The terms of the act of Maryland are very strong, in declaring that no bond. &c. shall be “good and pleadable or admitted in evidence” after the statute has run, yet the common sense meaning of our act, is quite as potent, in providing that the action shall be brought within sixteen years after the cause of it shall have accrued, and not after. True, if many of the decisions upon the statute of Jac. of 1, and other kindred enactments are to be regarded as correct exponents of the iegis*494lative will, the terms of our act, cannot in point of force compare with those of the Maryland statute. But these decisions we have seen in many instances, have been overruled by the court which made them; and in England, where a long course of contradictory and almost unintelligible adjudications, had involved the law on this head in inextricable confusion, it was thought best to declare it by direct legislation. And this has accordingly been done by several statutes enacted in the 9th of Geo. the IV. See Wilkinson, on the statute of limitations, 157, et post.

It is perhaps worthy of remark, that our statute as well as that of New Jersey from which it was doubtless copied, was enacted long after many of the most objectionable decisions were made upon the statute of Jac. the 1st, and even after the English courts had expressed a dissatisfaction with their course of decision, and manifested a desire to retrace their steps and to return to the letter and spirit of the act.

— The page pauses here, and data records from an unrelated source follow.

/-- Does a line carry a name? (R162) -/
def L1Line.named (l : L1Line) (n : L1Name) : Bool :=
  l.vd == n.vd && l.asid == n.asid && l.kid == n.kid && l.vpage == n.va / 8192

/-- The key of the line that hits (R162). -/
def l1Find (s : State) (n : L1Name) : Option Nat :=
  ((List.range 64).map (fun g => l1Key n.core g n.va)).find? (fun k => (s.mem.l1.find k).any (fun l => l.named n))

def onL1 (s : State) (key : Nat) (f : L1Line → L1Line) : State :=
  s.onMem fun m => { m with l1 := match m.l1.find key with | some l => m.l1.put key (f l) | none => m.l1 }

/-- The dirty sectors of an L1 line whose colours meet a mask are written through to the die's L2, with their colours. -/
def l1Clean (s : State) (key mask : Nat) : State :=
  match s.mem.l1.find key with
  | none => s
  | some l =>
    let ks := [0, 1, 2, 3].filter (fun k => secBit l.dirty k && nAnd (colourSet l.colours k) mask != 0)
    let s := ks.foldl (fun s k => (runsOf l.wr k).foldl (fun s r =>
      (l2Write s (dieOfCore (key / 4096)) l.vd l.kid (l.spa * 128 + r.1) ((l.data.drop r.1).take r.2) (colourSet l.colours k)
        (whoOf l.who k) (secBit l.poison k)).1) s) s
    onL1 s key (fun l => ks.foldl (fun l k =>
      { l with dirty := setSec l.dirty k false, colours := clearColour l.colours k, wr := clearBytes l.wr k,
               who := l.who.filter (fun x => x.1 != k) }) l)

/-- Eviction (R163): write back, then invalid. -/
def l1Evict (s : State) (key : Nat) : State :=
  let s := l1Clean s key 0xFF
  s.onMem fun m => { m with l1 := m.l1.del key }

/-- R211: before a fill of a physical line under a name, the copies of it under another name in the cluster's L1s go: data lines
written back and invalid, instruction lines invalid. -/
def l1Unname (s : State) (n : L1Name) (line : Nat) : State :=
  let s := ((s.mem.l1.filter (fun e => clusterOfCore (e.1 / 4096) == clusterOfCore n.core && e.2.spa == line
    && !(e.2.named n && e.1 % 64 == bits n.va 12 7))).map (·.1)).foldl l1Evict s
  s.onMem fun m =>
    { m with l1i := m.l1i.filter (fun e => !(clusterOfCore e.core == clusterOfCore n.core && e.spa / 128 == line
        && !(e.vd == n.vd && e.asid == n.asid && e.va / 128 == n.va / 128))) }

/-- The way segment a fill takes (R163): the lowest invalid way of the VD, else its least recently used line of the set. -/
def l1Victim (s : State) (n : L1Name) : Option Nat :=
  let ks := (bitList 64 (waysOf s n.vd).ways.toNat).map (fun g => l1Key n.core g n.va)
  match ks.find? (fun k => (s.mem.l1.find k).isNone) with
  | some k => some k
  | none => leastBy (fun k => match s.mem.l1.find k with | some l => l.stamp | none => 0) ks

/-- The key of the named line, allocated if it misses; none when the VD has no way. -/
def l1Get (s : State) (n : L1Name) (line : Nat) (w sl : Bool) : State × Option Nat :=
  match l1Find s n with
  | some k => (onL1 s k (fun l => { l with stamp := s.mem.clock + (if 2 ^ 40 ≤ l.stamp then 2 ^ 40 else 0) }), some k)
  | none =>
    match l1Victim s n with
    | none => (s, none)
    | some k =>
      let s := l1Unname s n line
      let s := l1Evict s k
      let l : L1Line :=
        { vpage := n.va / 8192, vd := n.vd, asid := n.asid, kid := n.kid, spa := line, valid := 0, dirty := 0, poison := 0,
          colours := 0, wr := 0, who := [], data := List.replicate 128 0, w := w, sealedP := sl, stamp := s.mem.clock }
      (s.onMem fun m => { m with l1 := m.l1.put k l }, some k)

/-- A sector is fetched from the L2 when it is not valid (R163). -/
def l1Fill (s : State) (n : L1Name) (a key : Nat) (sl : Bool) : State × Option Deny :=
  match s.mem.l1.find key with
  | none => (s, none)
  | some l =>
    if secBit l.valid (a / 32 % 4) then (s, none)
    else
      match l2Read s (dieOfCore n.core) n.vd n.kid (a / 32 * 32) 32 sl with
      | (s, .error d) => (s, some d)
      | (s, .ok (b, p)) =>
        (onL1 s key (fun l =>
          { l with valid := setSec l.valid (a / 32 % 4) true, poison := setSec l.poison (a / 32 % 4) p,
                   data := splice l.data (a / 32 % 4 * 32) b }), none)

/-- A load at the core's L1 (R163); with no way it goes to the L2. -/
def l1Read (s : State) (n : L1Name) (a len : Nat) (w sl : Bool) : State × ReadAns :=
  let s := tick s
  match l1Find s n, mscCheck s n.vd n.kid a with
  | none, some d => (s, .error d)
  | _, _ =>
    match l1Get s n (lineOf a) w sl with
    | (s, none) => l2Read s (dieOfCore n.core) n.vd n.kid a len sl
    | (s, some key) =>
      match l1Fill s n a key sl with
      | (s, some d) => (s.onMem (fun m => { m with l1 := match m.l1.find key with
          | some l => if l.valid = 0 then m.l1.del key else m.l1
          | none => m.l1 }), .error d)
      | (s, none) =>
        match s.mem.l1.find key with
        | none => (s, .error .other)
        | some l => (s, .ok ((l.data.drop (a % 128)).take len, secBit l.poison (a / 32 % 4)))

/-- A store at the core's L1 (R163): a whole sector allocates without a fetch, a partial one fetches the sector first. -/
def l1Write (s : State) (n : L1Name) (a : Nat) (b : Bytes) (w : Writer) : State × Option Deny :=
  let s := tick s
  match l1Find s n, mscCheck s n.vd n.kid a with
  | none, some d => (s, some d)
  | _, _ =>
    match l1Get s n (lineOf a) true false with
    | (s, none) => l2Write s (dieOfCore n.core) n.vd n.kid a b (2 ^ w.col) [w]
    | (s, some key) =>
      match (if wholeSector a b.length then (s, none) else l1Fill s n a key false) with
      | (s, some d) => (s, some d)
      | (s, none) =>
        let k := a / 32 % 4
        (onL1 s key (fun l =>
          { l with valid := setSec l.valid k true, dirty := setSec l.dirty k true, w := true,
                   wr := markBytes l.wr (a % 128) b.length, who := addWriters l.who [(k, w)],
                   poison := if wholeSector a b.length then setSec l.poison k false else l.poison,
                   colours := addColours l.colours k (2 ^ w.col), data := splice l.data (a % 128) b }), none)

/-- Keys of a core's L1 lines for which a test holds. -/
def l1Keys (s : State) (f : Nat → L1Line → Bool) : List Nat := (s.mem.l1.filter (fun e => f (e.1 / 4096) e.2)).map (·.1)

/-- Release at CLU or wider: the VD's dirty L1 sectors of the core with a colour in the mask are written through. -/
def l1Release (s : State) (core v mask : Nat) : State :=
  (l1Keys s (fun c l => c == core && l.vd == v)).foldl (fun s k => l1Clean s k mask) s

/-- Acquire at CLU or wider: the VD's L1 lines of the core that are no replicas are invalid, their dirty sectors written back. -/
def l1Acquire (s : State) (core v : Nat) : State :=
  (l1Keys s (fun c l => c == core && l.vd == v && !l.sealedP)).foldl l1Evict s

/-- Every copy of a physical line in every L1 and L2 of the package: dirty sectors written back, then invalid. -/
def flushLine (s : State) (line : Nat) : State :=
  let s := (l1Keys s (fun _ l => l.spa == line)).foldl l1Evict s
  ((s.mem.l2.filter (fun e => e.2.spa == line)).map (·.1)).foldl l2Evict s

/-! Releases and acquires as the caches carry them out (R170, R198, chapter 8). -/

/-- Width of a scope, thread 0 to SYS 6. -/
def scopeRank : Scope → Nat
  | .thread => 0
  | .grp => 1
  | .blk => 2
  | .clu => 3
  | .die => 4
  | .pkg => 5
  | .sys => 6

/-- A release at a scope by an agent of VD v on a core, of the colours in a mask. -/
def release (s : State) (core v : Nat) (sc mask : Nat) : State :=
  let s := if 3 ≤ sc then l1Release s core v mask else s
  if 5 ≤ sc then l2Release s (dieOfCore core) v mask else s

/-- An acquire at a scope. -/
def acquire (s : State) (core v : Nat) (sc : Nat) : State :=
  let s := if 3 ≤ sc then l1Acquire s core v else s
  if 5 ≤ sc then l2Acquire s (dieOfCore core) v else s

/-- A path crossing to the paths of a mask in the bit order of R256: the VD's earlier accesses on the core are performed where those
paths read, the L2 for MX, SW, WK and IF and the MSC for the others. -/
def crossing (s : State) (core v : Nat) (toMask : Nat) : State :=
  let s := if nAnd toMask 0x1FE ≠ 0 then l1Release s core v 0xFF else s
  if nAnd toMask 0x138 ≠ 0 then l2Release s (dieOfCore core) v 0xFF else s

/-! The same by threads of a group, for their own VD's memory and for that which their .USR accesses have reached (R332). -/

def threadVds (s : State) (g : Group) (tids : List Nat) : List Nat :=
  if tids.isEmpty then []
  else (g.vd :: tids.flatMap (fun t => bitList 16 (((findGroup s g.gid).getD g).thread t).usr.toNat)).eraseDups
/-- A release by threads of a group (R192). What it covers goes with the store, fence or channel that carries it. -/
def releaseBy (s : State) (g : Group) (tids : List Nat) (sc mask : Nat) : State :=
  (threadVds s g tids).foldl (fun s v => release s g.core v sc mask) s
/-- What releases of threads at a scope cover. -/
def relsBy (s : State) (g : Group) (tids : List Nat) (sc mask : Nat) : List Rel :=
  tids.map (fun t => relOf s (threadAgent g.gid t) g.core sc mask)
/-- A release fence: in force for every later store and atomic of its threads. -/
def fenceBy (s : State) (g : Group) (tids : List Nat) (sc mask : Nat) : State :=
  (relsBy s g tids sc mask).foldl addFence (releaseBy s g tids sc mask)
/-- A release into a channel. -/
def sendBy (s : State) (g : Group) (tids : List Nat) (sc mask : Nat) (c : Chan) : State :=
  addChan (releaseBy s g tids sc mask) c (relsBy s g tids sc mask)
/-- An acquire by threads of a group, of the releases whose stores they have read since access number `since` (R192, R193). -/
def acquireBy (s : State) (g : Group) (tids : List Nat) (sc since : Nat) : State :=
  tids.foldl (fun s t => meetSeen s (threadAgent g.gid t) g.core sc since)
    ((threadVds s g tids).foldl (fun s v => acquire s g.core v sc) s)
/-- An acquire by threads of a group of the releases of a channel. -/
def recvBy (s : State) (g : Group) (tids : List Nat) (sc : Nat) (c : Chan) : State :=
  let rs := chanOf s c
  tids.foldl (fun s t => meet s (threadAgent g.gid t) g.core sc rs) ((threadVds s g tids).foldl (fun s v => acquire s g.core v sc) s)
/-- A crossing by threads of a group from a path to the paths of a mask (R196). -/
def crossBy (s : State) (g : Group) (tids : List Nat) (frm toMask : Nat) : State :=
  tids.foldl (fun s t => cross s (threadAgent g.gid t) frm toMask)
    ((threadVds s g tids).foldl (fun s v => crossing s g.core v toMask) s)

/-- R190: an instruction that starts an engine's work precedes every access of the work. The dirty lines of its threads go to memory
first, as an eviction may take them at any time, so that whoever acquires the work's completion reads them (R195, R202). -/
def issueWork (s : State) (g : Group) (tids : List Nat) : State := releaseBy s g tids 6 0xFF

/-- R163: the L1 line of a sector that a convoy's stores wholly cover, allocated without a fetch. -/
def l1Claim (s : State) (n : L1Name) (a : Nat) : State :=
  match mscCheck s n.vd n.kid a with
  | some _ => s
  | none =>
    match l1Get (tick s) n (lineOf a) true false with
    | (s, none) => s
    | (s, some key) => onL1 s key (fun l => { l with valid := setSec l.valid (a / 32 % 4) true })

end Sys2Proof.Machine
end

Such being the case, is it not more than possible that the Legislature intended to prevent a similar disregard of their will, by providing expressly the only case in which the remedy should be kept alive, after the limitation had run?

It is insisted for the plaintiffs, that the acknowledgment having been made before the statute had run, it shews that at the time of the acknowledgment there was a subsisting liability, and that the statute can only begin to run from this latter period. The view we have already taken of the act, is perhaps a sufficient answer to this argument. But it may be further added, that the statute of limitations “is a wise and beneficial law, not designed merely to raise a presumption of payment of a just debt, from lapse of time, but to afford security against stale demands after the true state of the transaction may have been forgotten, or be incapable of explanation, by reason of the death or removal of witnesses. Bell v. Morrison et al. 1 Peter’s Rep. 351. See also Moore v. The Bank of Columbus 6, Peter’s Rep. 86.

That there are authorities which assert that the statement is founded on the presumption of payment cannot be denied, but the opposite authorities are sustained by the current of decision *495at this day, as more consonant to legal rules. Tanner v. Smart 6 Barn. & Cres. Rep, 603; A. Court v. Cross, 3 Bing. Rep. 329. But it is, needless to multiply authority to this point, since it is clear that the recent adjudications, with scarcely an exception in regard to acknowledgments, proceed upon the idea that the law is as we have stated it. The argument being founded upon the idea that the statute only presumes a payment from the length of time, and the reverse being the law, it is unnecessary further to consider it.

In determining the question before us, we can derive but little aid from the English authorities. There, specialties are not embraced by the statute of limitations, and the common law merely presumes a payment from the staleness of the demand; consequently, every acknowledgment which counteracts that presumption is admissible in evidence.

It has been argued for the plaintiff, that if an acknowledgment will not revive the remedy upon a bond, it will not avoid the bar when sought to be set up against a promissory note, bill of exchange, or other parol contract; that the statute applicable to each case, must receive a similar construction. Without attempting an exposition of the act so far as it relates to promissory notes, &c.,*it is sufficient to remark that the Legislature in declaring its will in respect to the limitation of actions, have used different terms as applying to bonds, from those employed in regard to promissory notes, &c. See Aik. Dig. 270.

The view we have taken, is decisive of the case, and it remains only to declare, that the decree of the court of chancery must be affirmed with costs.